Root extracts of the plant has been tested for antibacterial activity. Chloroform extractable phytochemicals yielded promising molecules with antibiotic activity. At the different concentrations of the extracts used (512 µg /ml - 4 µg /ml), Staphylococcus aureus was the most sensitive organism with an MIC of 8 µg/ml for the leaf extract. Extract from the stem and seed oil have been potent against some of the gram-positive bacteria and Candida albicans but not against S anginosus, E. faecalis and gram-negative bacteria tested.^{34, 35}

3. Anthelmintic activity

Extracts of stem and root demonstrated the best results against tapeworms (schistosomules). Plant extracts from Abrus precatorius were lethal to adult schistosomes.^{[36, 37]}

4. Anti-fertility activity

Effects of alcoholic seed extract investigated at a dose of 100 mg/Kg body wt./day/rat for 60 days on fertility, semen profile and sperm metabolism of orally administered sexually mature male albino rats using WHO protocols showed marked decline in average number of implantation sites in females after mating with the treated male rats. Contrarily, a significant increase in serum testosterone levels has been reported as a result of 60 days of administration.
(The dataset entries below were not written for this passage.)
/-- The frame that starts at L: one whose launch was missed under LATE_RUN, else the head of the highest class whose
head may start. -/
def Blk.chooseAt (b : Blk) (p L : Nat) : Option TxF :=
  let q := b.portOf p
  match q.armed.find? fun f => f.late && b.mayStart f L with
  | some f => some f
  | none => ([7, 6, 5, 4, 3, 2, 1, 0].filterMap fun c => b.headOf p c).find? fun f => b.mayStart f L

/-- Take a frame out of its port's lists. -/
def Blk.takeFrame (b : Blk) (f : TxF) : Blk :=
  let q := b.portOf f.port
  b.setPort f.port { q with queue := q.queue.filter fun x => x.id != f.id, armed := q.armed.filter fun x => x.id != f.id }

/-- Whether the port can start a frame at all: LINK, not in low-power idle or its wake. -/
def Blk.canSend (b : Blk) (p : Nat) : Bool :=
  let q := b.portOf p
  q.link && !q.lpiTx && decide (q.wakeEnd ≤ b.up)

/-! ### TX_FRAMEs that wait (13 R349, R359) -/

/-- Whether a waiting TX_FRAME has what it needs. -/
def Blk.txFits (b : Blk) (f : TxF) : Bool := b.egFits f.port f.eg && (f.launch.isNone || b.launchFree != 0)

/-- A TX_FRAME takes its egress space and is queued or armed; with LINK = 0 a frame without launch is dropped. -/
def Blk.txGrant (b : Blk) (f : TxF) : Blk :=
  match f.launch with
  | some t => (b.egTake f.port f.eg).armHost f t
  | none =>
    if (b.portOf f.port).link then (b.egTake f.port f.eg).queueFrame f
    else (b.inc (C.PRT_TX_DISCARD f.port)).frameDone f stDropped

/-- Grant the waiting TX_FRAMEs that now fit, oldest first. -/
def Blk.txRetryN (b : Blk) : Nat → Blk
  | 0 => b
  | n + 1 =>
    match b.flow.waits.find? fun x => b.txFits x.frame with
    | some x =>
      let b := b.setBegun x.ref true
      (Blk.txGrant { b with flow := { b.flow with waits := b.flow.waits.filter fun y => y.ref != x.ref } } x.frame).txRetryN n
    | none => b
def Blk.txRetry (b : Blk) : Blk := b.txRetryN b.flow.waits.length

end Sys2Proof.Machine
end

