/-- A crossing of the cycle input on Eyelet e at t, real or synthetic; `lost`: MISS_MAX synthetic crossings have come in a
row, so every occurrence is late. -/
def Blk.cycCross (b : Blk) (e : Nat) (t pEst : Int) (synth lost : Bool) : Blk :=
  let idx := (b.laster.ents.filter fun x => x.2.waitsFor e).map (·.1)
  let ents := b.laster.ents.map fun x => (x.1, x.2.cross e t pEst synth)
  let b := { b with laster := { b.laster with ents := ents } }
  idx.foldl (fun b i => match b.lstAt? i with
    | some x =>
      if x.resolved && (lost || decide (x.t0 < (b.ins.now : Int) + leadU)) then b.lateEntry stepFn i x (b.ins.now + leadU) else b
    | none => b) b

end Sys2Proof.Machine
end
This decrease in fertility rate in extract receiving animals has been correlated with reduced sperm motility, metabolism and altered sperm morphology in epididymis.³⁸

5. Anti-inflammatory activity

Two triterpenoid saponins 1 and 2 isolated from the aerial parts of Abrus precatorius and their acetate derivatives, 3 and 4 have been tested for anti-inflammatory activity using the croton oil ear model. All the compounds exhibited anti-inflammatory activity but the acetates showed greater inhibition than the parent compounds.³⁹

6. Anti-tubercular and antiplasmodium activity

A known isoflavanquinone, abruquinone B, and a new derivative, abruquinone G, were isolated from the aerial parts. Chemical structures of these compounds were elucidated by spectral analysis. While abruquinone B exhibited antitubercular, antiplasmodial and cytotoxic activities, compound abruquinone G showed mild antiviral and cytotoxic activities.⁴⁰

7. Alzheimer’s disease

Four lectins (Abrus precatorius (APA), Maackia amurensis (MAA), Momordica charantia (MCA) and Sambucus nigra (SNA)) have been used to identify glycohistochemically the microglial cells (MGC) activation in autoptic brain samples from Alzheimer's disease (AD) subjects.⁴¹

8. Immunopotentiator

A non-toxic dose of abrin, (1.25 µg/kg body wt) consecutively for five days in normal mice stimulated specific humoral responses. A noticeable increase was observed in total leucocyte count, lymphocytosis, weights of spleen and thymus, circulating antibody titre, antibody forming cells, bone marrow cellularity and alpha-esterase positive bone marrow cells. The results suggest that abrin can potentiate the humoral immune response of the host.⁴²

9. Antiepileptic

Abrus precatorius L. (Leguminosae), have been shown to have proven anticonvulsant activity.⁴³

10. Neuromuscular effects

Some neuromuscular effects of the crude extracts of the leaves of Abrus precatorius were investigated using isolated toad rectus abdominis and rat phrenic nerve diaphragm muscle preparations as well as young chicks. The ethanol extract of the leaves inhibited acetylcholine-induced contractions of both toad rectus abdominis and rat phrenic nerve-diaphragm muscle preparations. The effects were concentration-dependent and reversible. Thus, the ethanol extract showed a similarity to d-tubocurarine in respect of the pattern of neuromuscular blockade.⁴⁴

11. Uterotonic activity

The seed oil of Abrus precatorius exhibited significant uterotonic activity. ^{45, 46}

12. Anti-diarrhoeal activity

The seed of Abrus precatorius showed significant an anti diarrhoeal activity.^[47]

13. Immunostimulatory

In vitro immuno stimulatory effect of Abrus lectins derived peptide fractions (AGP and ABP) was investigated in DL bearing mice. Both AGP and ABP were found to activate splenocytes and induced production of cytokines like IL-2, IFN-gamma and TNF-alpha indicating a Th1 type of immune response.^{48, 49, 50}

CONCLUSION:

In recent years, ethno-botanical and traditional used compounds, especially of plant origin have received much attentions as they are well tested for their efficacy and generally believed to be safe for human use. Through screening of literature available on Abrus precatorius depicted the fact that it is popular drug for treatment of various diseases at the same time ancient literature also warns us about the raw usage of seeds which act as a potent poison. Today more of such evidence based studies are needed to establish these facts so that these wonder drugs with multifarious therapeutic activities can be put to human use.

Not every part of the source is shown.